Trump Card gets its turn this round; you get to see the climactic fight between Hax, mistress of powers, and Lung, master of escalation. And next round, it's almost certain to be the next installment of War Games, featuring Geneva Hastings and her Polity crew, fresh to Brockton Bay and Earth Bet, five hundred years and a few universes out of sync. Following that, I see Security! as having a good chance, perhaps followed by I, Pancea and MirrorVerse and maybe NSW before Really Bad End gets a go on.
Anyway, time will tell.
Not if I have anything to say about it!
Though that's more or less right, with a few caveats.
War Games is all but certain to win Vote 83. Both models are predicting a win in the mid-1200s, around 150 above the competition.
Security! is a little less secure in Vote 84; margin is still hovering around 30 votes, so a determined effort could push it back a spot.
I, Panacea and
MirrorVerse are also pretty spot-on for Votes 85 and 86; neither is particularly close save for the latter in Model A, and even then it's 40 votes -- not an easy difference to overcome.
After that, though, it's a couple of the top dogs back in action.
Recoil will most likely take Vote 87 and
Wyvern Vote 88, both by substantially safe margins in both models.
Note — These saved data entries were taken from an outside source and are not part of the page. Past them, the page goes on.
-- ==== Sys2Proof/Machine/Bringup.lean ====
section
/-!
DEFINITION. Sys2Proof/Machine/Bringup.lean: power-on reset and the bring-up steps (R376 to R384), what the Ledger restores (R329), the
timebase's first lock (R13, R146), the stacks' power states (R388): the DEV and PWR pages.
-/

namespace Sys2Proof.Machine

/-! Power-on reset. -/

/-- An append that power or POR_N cuts off leaves an entry without its COMMIT byte (R328, R329). -/
def State.cutAppend (s : State) : Tab (BitVec 256) :=
  match s.keep.queue, s.nextBlank with
  | a :: _, some i =>
    let e := mkEntry i a.kind s.sec.lc a.obj.toNat a.val.toNat s.t
    Tab.set 0 s.keep.ledger i (BitVec.ofNat 256 (e.toNat % 2 ^ 216))
  | _, _ => s.keep.ledger

/-- POR_N goes low and is recognised: a pulse of less than 100 ns is not, and gives no event (R405; DEDUCED, log 147). Everything returns to its power-on value but what outlives power: the keeper's store, the Ledger, the OTP and the VBAT
domain (R377, R378). PERST_N keeps its level. -/
def State.porAssert (s : State) : State :=
  { State.reset with
    pending := s.pending, now := s.now, freeN := s.freeN, out := s.out
    host := { perst := s.host.perst }
    keep := { ledger := s.cutAppend, kek := s.keep.kek, kekSpent := s.keep.kekSpent, stored := s.keep.stored, worn := s.keep.worn, therm := s.keep.therm, seedCh := s.keep.seedCh,
              seedPath := s.keep.seedPath, unpowered := s.keep.unpowered } }

/-- A failed check of a bring-up step: STEP_FAIL and BRINGUP_STEP with the step's code (R380). -/
def State.stepFails (s : State) (step : Nat) : State :=
  (s.modDev fun d => { d with stepFail := putBit d.stepFail step true }).raiseVal (devSrc 0 0) 0 3 step

/-- POR_N is released: the KEEPER step reads the store. Records that fail their checks: 0 to 135 a slot's seed, 136 + c the switch counts of
cluster c, 144 the thermal history (R169, R192, R379, R380). -/
def State.porRelease (s : State) (bad : List Nat) : State :=
  if !s.dev.porLow then s
  else
    let s1 := (s.modDev fun d => { d with porLow := false, bringup := 0 }).modKeep fun k => { k with
      seedBad := bad.filter fun x => decide (x < 136)
      stored := k.stored.filter fun e => !bad.contains (136 + e.1 / 64)
      worn := k.worn.filter fun e => !bad.contains (136 + e.1 / 64)
      therm := if bad.contains 144 then (0, 0) else k.therm }
    let s2 := s1.each (List.range 8) fun s c => s.modClu c fun x => { x with
      life := (List.range 49).foldl (fun t i => Tab.set 0 t i (Tab.get 0 s.keep.stored (lifeKey c i))) [] }
    let s3 := s2.each (List.range 136) State.loadSeed
    if bad.isEmpty then s3 else s3.stepFails 0

/-- The KEEPER step ends: the mesh detection and the lost sentinel that the VBAT domain holds are noted, and a mesh that still reads open shows in
ACTIVE (R317, R318, R320). The other inputs are not watched without power. -/
def State.keeperEnd (s : State) (u : Unpowered) : State :=
  if s.dev.porLow || s.dev.bringup ≠ 0 then s
  else
    let s1 := s.modKeep fun k => { k with unpowered := putBit (putBit k.unpowered 0 (k.unpowered.getLsbD 0 || u.mesh || u.meshOpen)) 3 u.sentinel }
    (s1.modSec fun x => { x with active := putBit x.active 0 u.meshOpen }).modDev fun d => { d with bringup := 1 }

/-! Fuses and Ledger. -/

/-- Entries in index order up to the first blank one (R329). -/
def State.ledgerRead (s : State) : List (Nat × BitVec 256) := s.keep.ledger.filter fun e => decide (s.nextBlank.all fun b => decide (e.1 < b))

/-- Torn entries are voided by the keeper (R329). -/
def State.voidTorn (s : State) : State :=
  s.each (s.ledgerRead.filter fun e => decide (entryClass e.2 = .torn)) fun s e =>
    s.modKeep fun k => { k with ledger := Tab.set 0 k.ledger e.1 (BitVec.allOnes 256) }

/-- Some entry is bad (R329). -/
def State.ledgerBad (s : State) : Bool := s.ledgerRead.any fun e => decide (entryClass e.2 = .bad)

/-- Slots retired by the Ledger, for a cluster (R196). -/
def State.retiredBits (s : State) (c : Nat) : BitVec 17 :=
  (s.ledgerValid 4).foldl (fun m e => let k := eObj e % 256; if k / 17 = c then putBit m (k % 17) true else m) 0

/-- The effects of the valid entries: life cycle, repairs, retirements, subsystem IDs, ALIVE polarity (R288, R311, R329, R330). -/
def State.applyLedger (s : State) : State :=
  let s1 := s.modSec fun x => { x with lc := match (s.ledgerValid 2).getLast? with | some e => bits (eObj e) 8 8 | none => 0 }
  let s2 := s1.modMem fun m => { m with spare := (s.ledgerValid 3).foldl (fun t e =>
    Tab.set 0 t (bits (eObj e) 16 4 * 16384 + bits (eObj e) 0 14) (eVal e)) [] }
  let s3 := s2.each (List.range 8) fun s c => s.modClu c fun x => { x with retired := s.retiredBits c }
  let s4 := s3.modKeep fun k => { k with
    verified := true
    subsys := match (s.ledgerValid 5).getLast? with | some e => BitVec.ofNat 32 (eVal e) | none => 0x71281F6A }
  s4.modFlt fun f => { f with pol := match (s.ledgerValid 6).getLast? with | some e => bit (eVal e) 0 | none => false }

/-- FUSES_LEDGER ends: fuses and Ledger are applied, ALIVE takes its POL level, the next step begins, the march only once after power-on (R5,
R287, R305, R329, R379, R380, R385). -/
def State.fusesEnd (s : State) (bad0 bad1 : Bool) : State :=
  if s.dev.porLow || s.dev.bringup ≠ 1 then s
  else
    let s1 := if bad0 || bad1 then s.raiseDev 0 2 0 3 else s
    let bad := s1.ledgerBad
    let s2 := if bad then s1.raiseDev 12 0 0 3 else s1
    let s3 := s2.voidTorn.applyLedger
    let s3 := if s3.blanks < 64 then s3.raiseDev 12 3 0 0 else s3
    let s4 := if bad0 || bad1 || bad then s3.stepFails 1 else s3
    let slow : BitVec 2 := if (bad0 && bad1) || Config.slowGrade then 1 else 0
    (s4.modDev fun d => { d with grade := slow, bringup := if s.mem.startupDone then 3 else 2 }).modFlt fun f =>
      { f with alive := some f.pol, cause := 3 }

/-! March, timebase, stacks. -/

/-- The start-up march ends (R287, R380). -/
def State.marchStep (s : State) (fails : BitVec 16) : State :=
  if s.dev.bringup ≠ 2 then s
  else
    let s1 := s.startupMarch fails
    (if fails = 0 then s1 else s1.stepFails 2).modDev fun d => { d with bringup := 3 }

/-- Tamper detections made while unpowered are reported once GT runs, with UNPOWERED = 1 (R318). -/
def State.reportUnpowered (s : State) : State :=
  let m := s.keep.unpowered
  (s.each ((List.range 4).filter fun i => m.getLsbD i) fun s i =>
    s.raiseAt (devSrc 11 i) 0 2 nullShelf (tamperValue (devSrc 11 i) s.t true) s.t).modKeep fun k => { k with unpowered := 0 }

/-- The TIMEBASE step's lock; none comes while the reference is known to be missing (R380): GT and the epoch start at zero, the reaction routes and GT replicas are calibrated (R13, R35, R109, R379). -/
def State.firstLock (s : State) (replicaFail : Bool) : State :=
  if s.dev.bringup ≠ 3 || (s.src (devSrc 2 1)).causes ≠ [] then s
  else
    let s1 := { s with t := 0, gtRun := true }.modRef fun r => { r with locked := true, present := true }
    let s2 := (s1.each (List.range 8) State.calLat).reportUnpowered
    let s3 := if replicaFail then (s2.raiseDev 2 3 0 3).stepFails 3 else s2
    s3.modDev fun d => { d with bringup := 4 }

/-- A stack serves again: what the part itself has had to write there and could not yet is written (R268, R388). -/
def State.stackServes (s : State) (st : Nat) : State := s.each ((List.range 68).map (68 * st + ·)) State.histWrite

/-- A stack has trained, and is zero-filled after power-on, or has failed training (R379, R385). -/
def State.stackUp (s : State) (st : Nat) (fail : Bool) : State :=
  if fail then s.raiseDev 8 (5 + st) 0 3
  else
    let s1 := s.modDev fun d => { d with stk := if st = 0 then (0, d.stk.2) else (d.stk.1, 0) }
    (if s.dev.rerun then s1 else s1.setStack (Memory.zero s1.stackMem (stackBase st) (stackBase (st + 1)))).stackServes st

/-- Causes that have outlived a device reset are detected again (R310). -/
def State.detectAll (s : State) : State := s.each (s.dev.again.map (·.1)).eraseDups State.detectAgain

/-- From SERVICEABLE a window whose switch a device reset left closed reads READY, with STATIC DZ (R385): only such a slot is powered then. -/
def State.leftConnected (s : State) : State :=
  s.each ((List.range 136).filter fun k => (s.slot k).afeOn) fun s k => s.modMd (s.winOf k) fun m => { m with mode := .ready }

/-- The STACKS step ends and the part is SERVICEABLE: ALIVE toggles while the heartbeat is present, held records go to their collectors, and
interrupts that waited go out (R305, R381, R382, R384). -/
def State.serve (s : State) : State :=
  let s1 := s.leftConnected.detectAll.modDev fun d => { d with bringup := 5, rerun := false }
  let s2 := if s1.flt.heartbeat then s1.modFlt fun f => { f with running := true, cause := 0 }
    else (s1.modFlt fun f => { f with cause := 2 }).raiseDev 6 3 0 0
  { s2 with flight := s2.flight ++ s2.heldDet, heldDet := [] }.flushVecs

/-- Both stacks are trained, or have failed (R379, R380). -/
def State.stacksStep (s : State) (fails : BitVec 2) : State :=
  if s.dev.bringup ≠ 4 then s
  else
    let s1 := (s.stackUp 0 (fails.getLsbD 0)).stackUp 1 (fails.getLsbD 1)
    (if fails = 0 then s1 else s1.stepFails 4).serve

/-! Stack power states (R388). -/

def State.stkTarget (s : State) (st : Nat) : Option Nat := if st = 0 then s.dev.stkTo.1 else s.dev.stkTo.2
def State.setStk (s : State) (st v : Nat) (dest : Option Nat) : State :=
  s.modDev fun d => if st = 0 then { d with stk := (v, d.stk.2), stkTo := (dest, d.stkTo.2) } else { d with stk := (d.stk.1, v), stkTo := (d.stkTo.1, dest) }

/-- PWR.STK_RESULT takes a finished command or a refusal, with STK_DONE or STK_REFUSED latched for the host. -/
def State.stkPost (s : State) (st outcome reason : Nat) : State :=
  ((s.modDev fun d => { d with
    stkRes := { d.stkRes.done outcome reason with valid := d.stkTo = (none, none) }, stkWhich := st }).bumpSeq 1).latch 1 (13 + outcome)

/-- A stack is in use (R388). An erase works on a stack only while that is ACTIVE: before, it waits for it (R314, R325). -/
def State.stkInUse (s : State) (st : Nat) : Bool :=
  let clus := (List.range 4).map (4 * st + ·)
  clus.any (fun c => (cluWins c).any s.armedRun || !(s.hv c).stack.isEmpty) || s.marchingStack st ||
    (s.stackOn st && ((match s.sec.erase with | some (some p) => decide (p / 64 = st) | some none => true | none => false) ||
      (match s.sec.trans with | some t => decide (3 ≤ t) | none => false)))

/-- Why a stack command is refused: BUSY 1, IN_USE 2, BAD_STATE 3; 0 nothing (R388). -/
def State.stkFault (s : State) (st dest : Nat) : Nat :=
  if s.dev.bringup ≠ 5 || (s.stkTarget st).isSome then 1
  else if s.stkInUse st then 2
  else if 2 ≤ dest || s.stkState st = dest || s.stkState st = 3 then 3
  else 0

/-- PWR.STK_CMD with GO: 0 ACTIVE, 1 SELF_REFRESH (R388). -/
def State.stkCmd (s : State) (st dest : Nat) : State :=
  let f := s.stkFault st dest
  if f ≠ 0 then s.stkPost st 2 f
  else (s.setStk st 2 (some dest)).modDev fun d => { d with stkRes := d.stkRes.busy }

/-- A stack's change completes (R388). -/
def State.stkEnd (s : State) (st : Nat) : State :=
  match s.stkTarget st with
  | some dest =>
    let s1 := ((s.setStk st dest none).stkPost st 1 0).stackServes st
    if dest = 0 then s1.copyWaiting st else s1
  | none => s

/-! Events and commands. -/

def execPorAssert (dt : Nat) (s : State) : Host.Outcome State Fault Refusal := .next (s.advance dt).porAssert
def execPorRelease (dt : Nat) (badRecords : List Nat) (s : State) : Host.Outcome State Fault Refusal := .next ((s.advance dt).porRelease badRecords)
def execKeeperDone (dt : Nat) (unpowered : Unpowered) (s : State) : Host.Outcome State Fault Refusal := .next ((s.advance dt).keeperEnd unpowered)
def execFusesLedgerDone (dt : Nat) (badCopy0 badCopy1 : Bool) (s : State) : Host.Outcome State Fault Refusal :=
  .next ((s.advance dt).fusesEnd badCopy0 badCopy1)
def execStartupMarchDone (dt : Nat) (fails : BitVec 16) (s : State) : Host.Outcome State Fault Refusal := .next ((s.advance dt).marchStep fails)
def execTimebaseLock (dt : Nat) (replicaFail : Bool) (s : State) : Host.Outcome State Fault Refusal := .next ((s.advance dt).firstLock replicaFail)
def execStacksDone (dt : Nat) (fails : BitVec 2) (s : State) : Host.Outcome State Fault Refusal := .next ((s.advance dt).stacksStep fails)
/-- PERST_N is released (R383). That it goes low again is a conventional reset, PCIE_RESET with LINK_DOWN (R337, R405; DEDUCED, log 148). -/
def execPerstRelease (dt : Nat) (s : State) : Host.Outcome State Fault Refusal :=
  .next ((s.advance dt).modHost fun h => { h with perst := true })
def execStkActive (dt : Nat) (stk : Bool) (s : State) : Host.Outcome State Fault Refusal :=
  .next ((s.advance dt).hostWrite 1 (.stkActive dt stk) fun s => s.stkCmd (b2n stk) 0)
def execStkSelfRefresh (dt : Nat) (stk : Bool) (s : State) : Host.Outcome State Fault Refusal :=
  .next ((s.advance dt).hostWrite 1 (.stkSelfRefresh dt stk) fun s => s.stkCmd (b2n stk) 1)
def execStkChangeDone (dt : Nat) (stk : Bool) (s : State) : Host.Outcome State Fault Refusal := .next ((s.advance dt).stkEnd (b2n stk))

end Sys2Proof.Machine
end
Then we have a shift since my previous prediction. Vote 89 was previously slated for Really Bad End, but is now projected to go to
NSW by a very close margin -- less than 10 votes in both models. This is not overly surprising; RBE's hold on Vote 89 was never that solid and has only eroded over the last few rounds.
Rest assured, fans of doom and gloom;
Really Bad End has only been pushed back to Vote 90, which it is practically guaranteed to win by a huge margin. It's had this coming for a long time; RBE is currently the one fic out of all of Ack's stories that has gone the longest without winning a vote -- not since Vote 18, all the way back on March 27th, has it come out on top. The total votes required to win has more than doubled since then, from around 500 to more than 1,000, and it only seems likely to climb higher.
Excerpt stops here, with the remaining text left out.